One of the major tasks in the design of a multidatabase system (MDBS) is the de nition and maintenance of the global schema. Traditionally, this is accomplished by requiring the local databases participating in the MDBS to provide \export schemas" that are merged into a global schema. Resolution of schema and data incompatibilities, and mapping between local and global schemas are, in general, very di cult tasks that must be performed at the multidatabase level. We believe that a solution to this formidable problem may lie in the shifting of responsibility for these tasks to the local level. We propose a model in which the MDBS administrator de nes the global schema as a view that is to be maintained by e a c h of the participating databases. The MDBS layer supports submission and processing of (global) queries expressed over a union of such views. Each participating database must provide a view of its database that conforms to the global speci cation and must promise to respond to queries formulated over this view. We discuss the architecture of such systems and the problems involved in the processing of global queries.
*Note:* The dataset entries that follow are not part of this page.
/-- DTAIL ends the operation with the number of bytes, after the last byte of a byte tail, or raises InvalidCharacter or
ChecksumMismatch from the state it found. -/
theorem execDtail_next {s t : State} (h : execDtail s = .next t) :
    s.phase = .decBody ∧ s.k = (s.strLen - 5) / 6 ∧
      (t = endOperation { s with rawLen := 2 * s.k } ∨
        (∃ b0, 2 * s.k < s.cfg.rawCap ∧
          t = endOperation { s with raw := Memory.writeAll s.raw [(2 * s.k, b0)], rawLen := 2 * s.k + 1 }) ∨
        ∃ f : Failure, t = raiseError f.1 f.2 s ∧ (f.1 = .invalidCharacter ∨ f.1 = .checksumMismatch) ∧
          f.2 < s.cfg.strCap) := by
  obtain ⟨⟨hp, hk⟩, h⟩ := whenEnabled_next h
  refine ⟨hp, hk, ?_⟩
  rcases settle_next h with h | ⟨f, h, ht⟩
  · obtain ⟨i0, -, h⟩ := bind_ok h
    obtain ⟨i1, -, h⟩ := bind_ok h
    obtain ⟨i2, -, h⟩ := bind_ok h
    obtain ⟨last, -, h⟩ := bind_ok h
    cases last with
    | none => cases h; exact .inl rfl
    | some b0 =>
      obtain ⟨u, hu, h⟩ := bind_ok h
      obtain ⟨hin, rfl⟩ := storeRaw_ok hu
      cases h
      exact .inr (.inl ⟨b0, hin (2 * s.k, b0) (by simp), rfl⟩)
  · refine .inr (.inr ⟨f, ht, ?_⟩)
    rcases bind_error h with h | ⟨i0, h0, h⟩
    · obtain ⟨hlt, rfl⟩ := lookupV_raise h; exact ⟨.inl rfl, hlt⟩
    rcases bind_error h with h | ⟨i1, h1, h⟩
    · obtain ⟨hlt, rfl⟩ := lookupM_raise h; exact ⟨.inl rfl, hlt⟩
    rcases bind_error h with h | ⟨i2, h2, h⟩
    · obtain ⟨hlt, rfl⟩ := lookupV_raise h; exact ⟨.inl rfl, hlt⟩
    rcases bind_error h with h | ⟨last, -, h⟩
    · obtain ⟨f', hf, he⟩ := orRaise_error.mp h
      cases he
      rcases tailOf_error hf with rfl | rfl
      · exact ⟨.inr rfl, (lookupV_ok h0).1⟩
      · exact ⟨.inr rfl, (lookupV_ok h2).1⟩
    · cases last with
      | none => cases h
      | some b0 =>
        rcases bind_error h with h | ⟨u, -, h⟩
        · obtain ⟨-, i, he⟩ := storeRaw_error h; cases he
        · cases h

/-! ### The host's writes -/

theorem hostWriteRaw_next {i : Nat} {v : Byte} {s t : State} (h : hostWriteRaw i v s = .next t) :
    i < s.cfg.rawCap ∧ t = if s.busy then s else { s with raw := Memory.write s.raw i v } := by
  unfold hostWriteRaw at h
  split at h
  · cases h
  · split at h <;> cases h <;> exact ⟨by omega, by simp [*]⟩

theorem hostWriteStr_next {i : Nat} {v : Byte} {s t : State} (h : hostWriteStr i v s = .next t) :
    i < s.cfg.strCap ∧ t = if s.busy then s else { s with str := Memory.write s.str i v } := by
  unfold hostWriteStr at h
  split at h
  · cases h
  · split at h <;> cases h <;> exact ⟨by omega, by simp [*]⟩

/-- What a read of a cell hands back: a fresh free value during lockout, else the cell's value or its own free value. -/
theorem answerCell_eq (s : State) (cell : Option Byte) (free : Byte) :
    answerCell s cell free = if s.busy then answerFree 8 s else answer (cell.getD free).toNat s := rfl

/-! ### Decoding -/

/-- Each symbol's meaning stores the code of its own row. -/
theorem exec_symbolRow (i : Nat) (s : State) :
    ∀ r ∈ symbolRows i, exec r.instr s = hostWriteStr i (BitVec.ofNat 8 r.value) s := by
  simp only [symbolRows, vowelRows, consonantRows, List.cons_append, List.nil_append, List.mem_cons, List.not_mem_nil, or_false]
  rintro r (rfl | rfl | rfl | rfl | rfl | rfl | rfl | rfl | rfl | rfl | rfl | rfl | rfl | rfl | rfl | rfl | rfl | rfl | rfl |
    rfl | rfl | rfl | rfl | rfl) <;> rfl

/-- Each symbol's row matches its own code only. -/
theorem symbolRow_matches (i w : Nat) (hw : w < 256) : ∀ r ∈ symbolRows i, r.matches w = true → r.value = w := by
  have hm : w &&& 0xFF = w := by rw [show (0xFF : Nat) = 2 ^ 8 - 1 from rfl, Nat.and_two_pow_sub_one_eq_mod]; omega
  simp only [symbolRows, vowelRows, consonantRows, List.cons_append, List.nil_append, List.mem_cons, List.not_mem_nil, or_false]
  rintro r (rfl | rfl | rfl | rfl | rfl | rfl | rfl | rfl | rfl | rfl | rfl | rfl | rfl | rfl | rfl | rfl | rfl | rfl | rfl |
    rfl | rfl | rfl | rfl | rfl) <;> simp only [Row.matches, hm, beq_iff_eq] <;> exact Eq.symm

/-- HostWriteStr of a code that is a symbol, and of one that is none, are one operation. -/
theorem writeStr_eq (i : Nat) (v : Byte) (s : State) : writeStr i v s = hostWriteStr i v s := by
  have hv : v.toNat < 256 := v.isLt
  simp only [writeStr, decode, decodeSymbol, matchRow]
  rw [if_neg (by omega)]
  cases hf : (symbolRows i).find? (·.matches v.toNat) with
  | none => rfl
  | some r =>
    simp only [Option.map_some]
    have hr := List.mem_of_find?_eq_some hf
    have hm := List.find?_some hf
    rw [exec_symbolRow i s r hr, symbolRow_matches i _ hv r hr hm, BitVec.ofNat_toNat, BitVec.setWidth_eq]

end Sys2Proof.Machine
end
Data Base Management Systems Query Optimization Techniques for Distributed Database Systems

IJRASET, 2021

The fundamental goal of this postulation is to introduce various models for single also as numerous inquiry handling in the Distributed data set framework which brings about less question handling cost. One of the significant issues in the plan and execution of Distributed Information Base Management Systems (DDBMS) is productive inquiry handling. The objective of dispersed inquiry improvement decreases to minimization of measure of information to be communicated among destinations for handling a given inquiry. The issue of question handling in DDBS (1 1) has been concentrated broadly in writing. In the greater part of calculations, the capability of the question will contain a grouping of tasks. In such cases, while executing tasks from right to left, as per the request for tasks in arrangement, the aftereffect of an activity might be an operand to the next activity. Since the tasks are subject to each other, at a moment in particular one activity at one site will be executed despite the fact that the climate is dispersed. Then frameworks at any remaining locales will be inactive for this inquiry. Another model, Totally Reducible Relation Model (CRK Medel), which permits parallelism and processes numerous tasks all the while at all important locales is introduced. It is expected that the tasks are in the type of conjunctions. So every activity can be handled freely. In this model at some moment, relations at every single significant site will be totally diminished by relating sets of every appropriate activity (Determinations, Semijoins and Joins) all the while. Thus, every connection will be checked just a single time to deal with all appropriate tasks by decreasing VO cost.